BoJ governor warns of mounting economic problems

07 Feb, 2009

Bank of Japan Governor Masaaki Shirakawa warned of mounting problems for the world's No 2 economy, saying slumping exports and weak share prices were taking a toll on growth and the nation's banking system. He acknowledged the central bank was adopting unconventional policies to support an economy falling deeper into recession, but said it was already giving serious thought to how to eventually exit them.
"Exports fell sharply in the fourth quarter and corporate finance has been tight, which is putting downward pressure on the economy in various ways. That has happened not only in Japan but other parts of the world," Shirakawa told the lower house budget committee on Friday. "The worsening of economic activity in the past three months has been very severe."

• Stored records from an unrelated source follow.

-- ==== Sys2Proof/Certificates/Slice0/Obligations.lean ====
section
/-! DEFINITION. The statements for the provers. A statement about an instruction quantifies over rows of a small table:
the constructor, its entry of the opcode map, and what the rule of spec/ says of it. -/

namespace Sys2Proof.Spec

open Sys2Proof.Machine

/-! ### Integer values (R95) -/

/-- The width w of the instruction's type. -/
abbrev width (x : Args) : Nat := tyWidth (tyN x)

/-- A w-bit result extended to 64 bits by the signedness of TY. -/
def widen (x : Args) (v : BitVec (width x)) : Word := if tySigned (tyN x) then v.signExtend 64 else v.setWidth 64

/-- A w-bit operand as an exact number of the type. -/
def exact (x : Args) (v : BitVec (width x)) : Int := if tySigned (tyN x) then v.toInt else v.toNat

/-- The exact result clamped to the type under .sat, and reduced modulo 2^w. -/
def narrow (x : Args) (sat : Bool) (v : Int) : BitVec (width x) :=
  let lo : Int := if tySigned (tyN x) then -2 ^ (width x - 1) else 0
  let hi : Int := if tySigned (tyN x) then 2 ^ (width x - 1) - 1 else 2 ^ width x - 1
  BitVec.ofInt (width x) (if sat then max lo (min hi v) else v)

/-- The low w bits of operand A, and of operand B or the immediate. -/
def argA (e : Entry) (x : Args) (s : State) (p : Proc) : BitVec (width x) := (envOf e x s s.cur p).a.setWidth (width x)
def argB (e : Entry) (x : Args) (s : State) (p : Proc) : BitVec (width x) := (envOf e x s s.cur p).b.setWidth (width x)

/-- The instructions that take .sat, and their exact results. -/
def satRows : List ((Args → Instr) × Entry × (Int → Int → Int)) :=
  [(.add, eAdd, fun a b => a + b), (.sub, eSub, fun a b => a - b), (.mul, eMul, fun a b => a * b),
   (.abs, eAbs, fun a _ => |a|), (.neg, eNeg, fun a _ => -a)]

/-- Zero bits above the highest one bit, and below the lowest one bit; the width where there is none. -/
def leading {w : Nat} (a : BitVec w) : Nat := ((List.range w).find? fun i => a.getLsbD (w - 1 - i)).getD w
def trailing {w : Nat} (a : BitVec w) : Nat := ((List.range w).find? fun i => a.getLsbD i).getD w

/-- The lesser of two operands. -/
def isLess (signed : Bool) {w : Nat} (a b : BitVec w) : Bool := if signed then a.slt b else a.ult b

/-- The other integer instructions of R96, as operations on w-bit patterns. -/
def bitRows : List ((Args → Instr) × Entry × ((w : Nat) → Bool → BitVec w → BitVec w → BitVec w)) :=
  [(.mulh, eMulh, fun w sg a b => BitVec.ofInt w (((if sg then a.toInt else a.toNat) * (if sg then b.toInt else b.toNat)) / 2 ^ w)),
   (.and, eAnd, fun _ _ a b => a &&& b), (.or, eOr, fun _ _ a b => a ||| b), (.xor, eXor, fun _ _ a b => a ^^^ b),
   (.andn, eAndn, fun _ _ a b => a &&& ~~~b),
   (.shl, eShl, fun w _ a b => a <<< (b.toNat % w)), (.shr, eShr, fun w _ a b => a >>> (b.toNat % w)),
   (.sra, eSra, fun w _ a b => a.sshiftRight (b.toNat % w)), (.rol, eRol, fun w _ a b => a.rotateLeft (b.toNat % w)),
   (.clz, eClz, fun w _ a _ => BitVec.ofNat w (leading a)), (.ctz, eCtz, fun w _ a _ => BitVec.ofNat w (trailing a)),
   (.popc, ePopc, fun w _ a _ => BitVec.ofNat w ((List.range w).countP fun i => a.getLsbD i)),
   (.min, eMin, fun _ sg a b => if isLess sg b a then b else a), (.max, eMax, fun _ sg a b => if isLess sg a b then b else a),
   (.mov, eMov, fun _ _ a _ => a)]

/-- The immediate of MOVI by its length (R71, R98), truncated to w. -/
def moviImm (x : Args) : BitVec (width x) :=
  let v : Word := match x.len with
    | .l64 => if tySigned (tyN x) then x.im21.signExtend 64 else x.im21.setWidth 64
    | .l96 => if tySigned (tyN x) then (x.ext.setWidth 32).signExtend 64 else (x.ext.setWidth 32).setWidth 64
    | .l128 => x.ext
  v.setWidth (width x)

/-- POS of EXTB and INSB, and how many bits the field has (R99). -/
def fieldPos (x : Args) : Nat := (x.ext.extractLsb' 0 6).toNat
def fieldLen (x : Args) : Nat := min (fieldPos x + (x.ext.extractLsb' 8 6).toNat + 1) 64 - fieldPos x

/-- B in the bits of the field, A elsewhere. -/
def insert (x : Args) (a b : Word) : Word :=
  BitVec.ofNat 64 (((List.range 64).map fun i =>
    if (if fieldPos x ≤ i ∧ i < fieldPos x + fieldLen x then b.getLsbD (i - fieldPos x) else a.getLsbD i) then 2 ^ i else 0).sum)

/-- The scalar instructions that only move bits (R98 to R100, R102), with the word that each writes to D. -/
def moveRows : List ((Args → Instr) × Entry × (Env → Word)) :=
  [(.movi, eMovi, fun e => widen e.x (moviImm e.x)),
   (.extb, eExtb, fun e =>
      let f := e.a.extractLsb' (fieldPos e.x) (fieldLen e.x)
      if tyN e.x = 0 then f.signExtend 64 else f.setWidth 64),
   (.insb, eInsb, fun e => insert e.x e.a e.b),
   (.sext, eSext, fun e => (e.a.setWidth (mN e.x % 64 + 1)).signExtend 64),
   (.zext, eZext, fun e => (e.a.setWidth (mN e.x % 64 + 1)).setWidth 64),
   (.sel, eSel, fun e => if e.p.predV (cOf .modw e.x).toNat then e.a else e.b)]

/-- The relations of R101 by code, on operands of the type. -/
def relation (r : Nat) (a b : Int) : Prop :=
  match r with
  | 0 => a = b
  | 1 => a ≠ b
  | 2 => a < b
  | 3 => a ≤ b
  | 4 => b < a
  | _ => b ≤ a

/-! ### Floating results (R104 to R110): the entry, the conditions, and what is written -/

/-- No enabled trap stops the instruction: CR.FPC enables none at all, or none of the conditions `c` that arose (R42). -/
def NoTrap (p : Proc) (c : Cond) : Prop := p.fpc.extractLsb' 8 4 = 0 ∨ trapCause p.fpc c = none

/-- The process with the conditions in its flags (R42). -/
def flagged (q : Proc) (c : Cond) : Proc := { q with fpc := q.fpc ||| c.bits }

/-- A floating result in the low bits of D, zero above (R104). -/
def toD (e : Env) (r : FRes) : Cond × (Proc → Proc) := (r.c, fun q => q.wrOp e.x.d.toNat (BitVec.ofNat 64 r.bits))

def floatRows : List ((Args → Instr) × Entry × (Env → Cond × (Proc → Proc))) :=
  [(.fadd, eFadd, fun e => toD e ((fmtTy (tyN e.x)).add e.mode e.payl e.va e.vb)),
   (.fsub, eFsub, fun e => toD e ((fmtTy (tyN e.x)).sub e.mode e.payl e.va e.vb)),
   (.fmul, eFmul, fun e => toD e ((fmtTy (tyN e.x)).mul e.mode e.payl e.va e.vb)),
   (.ffma, eFfma, fun e => toD e ((fmtTy (tyN e.x)).fma e.mode e.payl e.va e.vb e.vc)),
   (.fdiv, eFdiv, fun e => toD e ((fmtTy (tyN e.x)).div e.mode e.payl e.va e.vb)),
   (.fsqrt, eFsqrt, fun e => toD e ((fmtTy (tyN e.x)).sqrt e.mode e.payl e.va)),
   (.fmin, eFmin, fun e => toD e ((fmtTy (tyN e.x)).minMax e.payl false e.fa e.fb)),
   (.fmax, eFmax, fun e => toD e ((fmtTy (tyN e.x)).minMax e.payl true e.fa e.fb)),
   (.fcvt, eFcvt, fun e =>
      let src := fmtTy (mN e.x % 16)
      toD e ((fmtTy (tyN e.x)).convert e.mode e.payl ((mN e.x).testBit 4) (src.decode (e.a.toNat % 2 ^ src.width)).plain)),
   (.icvf, eIcvf, fun e => toD e ((fmtTy (tyN e.x)).ofInt e.mode (intVal (mN e.x % 16) e.a))),
   (.frnd, eFrnd, fun e => toD e ((fmtTy (tyN e.x)).integral e.mode e.payl e.fa)),
   (.fcmp, eFcmp, fun e =>
      let v := fltRel (mN e.x % 8) e.va e.vb
      (v.2, fun q => q.wr (.p e.x.d.toNat) (if v.1 then 1 else 0))),
   (.fcvi, eFcvi, fun e =>
      let src := fmtTy (mN e.x % 16)
      let v := toInteger e.mode (intMin (tyN e.x)) (intMax (tyN e.x)) (src.decode (e.a.toNat % 2 ^ src.width))
      (v.2, fun q => q.wrOp e.x.d.toNat (widen e.x (BitVec.ofInt _ v.1))))]

/-- The bit of a class in the mask of FCLS (R110). -/
def classBit (f : Fmt) : FVal → Nat
  | .inf true => 0
  | .inf false => 7
  | .nan _ true _ _ => 8
  | .nan _ false _ _ => 9
  | .fin neg m _ => if m = 0 then (if neg then 3 else 4) else if m < 2 ^ f.fw then (if neg then 2 else 5) else if neg then 1 else 6

/-- The sign bit of the type's format in a register, and its other bits. -/
def signMask (x : Args) : Word := 1 <<< ((fmtTy (tyN x)).width - 1)
def fltMask (x : Args) : Word := (1 <<< (fmtTy (tyN x)).width) - 1

/-! ### Address registers (R91, R112 to R116) -/

/-- The address register that field A names. -/
def srcA (x : Args) (p : Proc) : AReg := p.addr (x.a.toNat - 40)

/-- [lo, lo + n) lies in the register's range; sums are exact. -/
def inRange (r : AReg) (lo n : Nat) : Prop := r.base.toNat ≤ lo ∧ lo + n ≤ r.base.toNat + r.len.toNat

/-- Authority of `r` is within that of `src` (R112 to R115): the same space, no permission that `src` lacks, and no
byte outside the range of `src`. -/
def within (r src : AReg) : Prop :=
  r.ps.extractLsb' 6 2 = src.ps.extractLsb' 6 2 ∧ (r.ps &&& ~~~src.ps) &&& 0x3E = 0 ∧ inRange src r.base.toNat r.len.toNat

/-! ### Windows (R86, R118, R119) -/

/-- The offset of a branch by its length, sign-extended (R117). -/
def branchOff (x : Args) : Word :=
  match x.len with
  | .l64 => x.im21.signExtend 64
  | .l96 => (x.ext.setWidth 32).signExtend 64
  | .l128 => x.ext

/-- A slide_in of R86 for which register-stack entries are free and no frame spills. -/
def RoomAbove (s : State) (p : Proc) : Prop :=
  p.level + 1 < 2 ^ 24 ∧ p.res ≠ p.depth ∧ s.stackUsed p.core + 24 ≤ 2048

/-- A slide_out of R86 with the frame below resident and nothing that it waits for. -/
def RoomBelow (p : Proc) : Prop :=
  p.level ≠ 0 ∧ 2 ≤ p.res ∧ ∀ j < 24, p.pending.contains (.w (24 * p.level + 8 + j)) = false

/-- The window one level up: its 24 new entries are zero and full. -/
def windowUp (p : Proc) : Proc :=
  let new := (List.range 24).map fun j => 24 * (p.level + 1) + 8 + j
  { p with level := p.level + 1, res := p.res + 1, win := new.foldl tblErase p.win,
           empties := p.empties.filter fun r => !new.any fun n => r == .w n }

/-- The window one level down: the 24 entries above it are released. -/
def windowDown (p : Proc) : Proc :=
  let old := (List.range 24).map fun j => 24 * p.level + 8 + j
  { p with level := p.level - 1, res := p.res - 1, win := old.foldl tblErase p.win,
           empties := p.empties.filter fun r => !old.any fun n => r == .w n }

/-- The process's own control registers that CRR reads, by number (R92). -/
def ownRegs (p : Proc) : List (Nat × Word) :=
  [(0x000, p.cause), (0x001, p.epc), (0x002, p.faddr), (0x003, p.thdl), (0x004, p.spill),
   (0x005, BitVec.ofNat 64 (p.level * 65536 + p.depth * 128 + p.res)), (0x006, p.fpc), (0x007, p.rngctl), (0x008, p.vqtab)]
    ++ (List.range 8).map fun i => (0x010 + i, tblGetD p.fmt i 0)

/-- The control registers of the context, the die, the core and the module that a process reads, by their fields (R92,
R187, R189, R191, R221, R381, R390). -/
def sharedRegs (s : State) (p : Proc) : List (Nat × Word) :=
  let d := coreDie p.core
  let c := s.ctx p.ctx
  let v := fun n => BitVec.ofNat 64 n
  [(0x020, s.mrev),
   (0x021, v ((tblGetD (s.die d).map 0 0).toNat % 2 ^ 32 * 2 ^ 32 + tblGetD c.ack d 0 % 2 ^ 32)),
   (0x022, v (c.dmode * 2 ^ 62 + c.logFull.toNat * 2 ^ 61 + tblGetD c.logEnt d 0 % 2 ^ 32)),
   (0x023, v (c.wdLimit * 2 ^ 32 + c.wdCeil)),
   (0x024, v (s.pcap d * 2 ^ 32 + (s.die d).trans * 2 ^ 16 + min 1000 (min (s.pcap d) (s.die d).trans))),
   (0x030, v (s.core p.core).quant), (0x031, v ((s.die d).ackw * 2 ^ 32 + (s.die d).win))]

/-- What CRW of a process register makes of the process, field by field (R38, R88, R93, R122). -/
def ownWrite (p : Proc) (v : Word) : List (Nat × Proc) :=
  [(0x000, p), (0x001, { p with epc := v }), (0x002, p),
   (0x003, { p with thdl := (v &&& ~~~2) ||| (p.thdl &&& 2) }),
   (0x004, { p with spill := v &&& 0x000FFFF8000FFFF8 }), (0x005, p),
   (0x007, { p with rngctl := v &&& 1 }), (0x008, { p with vqtab := v &&& 0x7F800 })]
    ++ (List.range 8).map fun i => (0x010 + i, { p with fmt := tblSet p.fmt i v })

/-! ### Accesses to LOCAL and CLUSTER memory (R126, R127, R140) -/

/-- The effective address [aA + off] (R73). -/
def ea (x : Args) (p : Proc) : Word := (srcA x p).ptr + branchOff x

/-- Size in bytes of TY (R140). -/
def size (x : Args) : Nat := tyWidth (tyN x) / 8

/-- The bytes of the context's LOCAL window on the core, or CLUSTER window on its cluster (R127). -/
def windowAt (s : State) (core ctx space o : Nat) : Nat :=
  if space = 0 then tcmPA (core / 16) (s.core core).slot ((s.ctx ctx).tbase + o) else padPA (core / 16) ((s.ctx ctx).sbase + o)

abbrev windowPA (s : State) (p : Proc) (space o : Nat) : Nat := windowAt s p.core p.ctx space o

def windowLen (s : State) (p : Proc) (space : Nat) : Nat :=
  if space = 0 then (s.ctx p.ctx).tlen else (s.ctx p.ctx).slen

/-- The first check of R126 before translation that fails for an access to LOCAL (0), CLUSTER (1) or GLOBAL (2). -/
def firstFault (s : State) (p : Proc) (r : AReg) (space ea n align : Nat) (perms : BitVec 8) : Option Nat :=
  if r.ps.getLsbD 5 = false ∨ (r.ps.extractLsb' 6 2).toNat ≠ space then some 15
  else if perms &&& r.ps ≠ perms then some 15
  else if ea < r.base.toNat ∨ r.base.toNat + r.len.toNat < ea + n then some 14
  else if align ≠ 0 ∧ ea % align ≠ 0 then some 16
  else if space = 2 then
    if ea / 2 ^ 43 ≠ s.devId ∨ (s.ctx p.ctx).mapDie (ea / 2 ^ 40 % 8) ≠ coreDie p.core then some 18
    else if n ≠ 0 ∧ (ea + n - 1) / 2 ^ 40 ≠ ea / 2 ^ 40 then some 19
    else none
  else if windowLen s p space < ea + n then some 17
  else none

A global economic slump since late last year has slowed Japanese exports and production of cars and electronics, and the economy is seen headed for its longest recession of modern times. Toyota Motor Corp, the world's top automaker, said on Friday it now expects its loss for the year to March 31 to be three times what it flagged just six weeks ago as it struggles to cut production fast enough to match sliding sales.
The deepening recession world-wide prompted the Bank of England to cut interest rates to a historical low on Thursday, while the European Central Bank also signalled that more rate cuts could come. While Japan's financial system is in relatively good shape compared with those of the United States and Europe, the nation's banks have been hit hard by falls in the value of their shareholdings and rising costs to cope with non-performing loans amid the global financial storm.
Shirakawa reiterated that the biggest risk for Japanese banks was the falling value of their shareholdings, which he said was behind the BoJ's decision to buy shares from banks. This week the central bank dusted off a scheme it implemented in 2002-2004 to head off a domestic banking crisis, pledging to buy up to 1 trillion yen ($10.97 billion) in shares held by banks to help reduce their exposure to stock market fluctuations.
That follows the BoJ's moves in the last few months to temporarily buy commercial paper and consider purchasing corporate bonds to ease a severe funding squeeze that threatens to deepen the recession. Shirakawa said that while such unconventional steps were needed in times of crisis, the central bank has its mind set on how to exit these policies once conditions improve.
"The BoJ has decided to buy commercial paper and shares. But we will guide policy with a firm eye on how to exit from these steps," he said. BoJ officials, including board member Atsushi Mizuno, have suggested the bank is ready to take further steps to ease credit strains. As the economy is quickly deteriorating, investors and banks have been nervous about lending to each other, keeping the benchmark three-month interbank rate above 0.70 percent, well above the BoJ's overnight call rate target of 0.1 percent.
Japanese companies have complained of tightening financial conditions, and there are growing fears that otherwise healthy companies are being driven to the wall because they cannot obtain working capital - especially smaller firms that are key suppliers to major corporations and collectively employ 70 percent of Japanese workers. Banks are caught between companies seeking more loans, because the credit market has frozen up, and falling values of large stock portfolios that have reduced their capital base.
Japan's economy is expected to have suffered its biggest contraction since 1974 in the last three months of 2008, according to a Reuters poll. Preliminary fourth-quarter gross domestic product data is due on February 16. The index of coincident economic indicators, which measures the current state of the economy and is compiled using data such as output figures, fell for the fifth straight month in December to mark its lowest level since 2003, government data showed on Friday.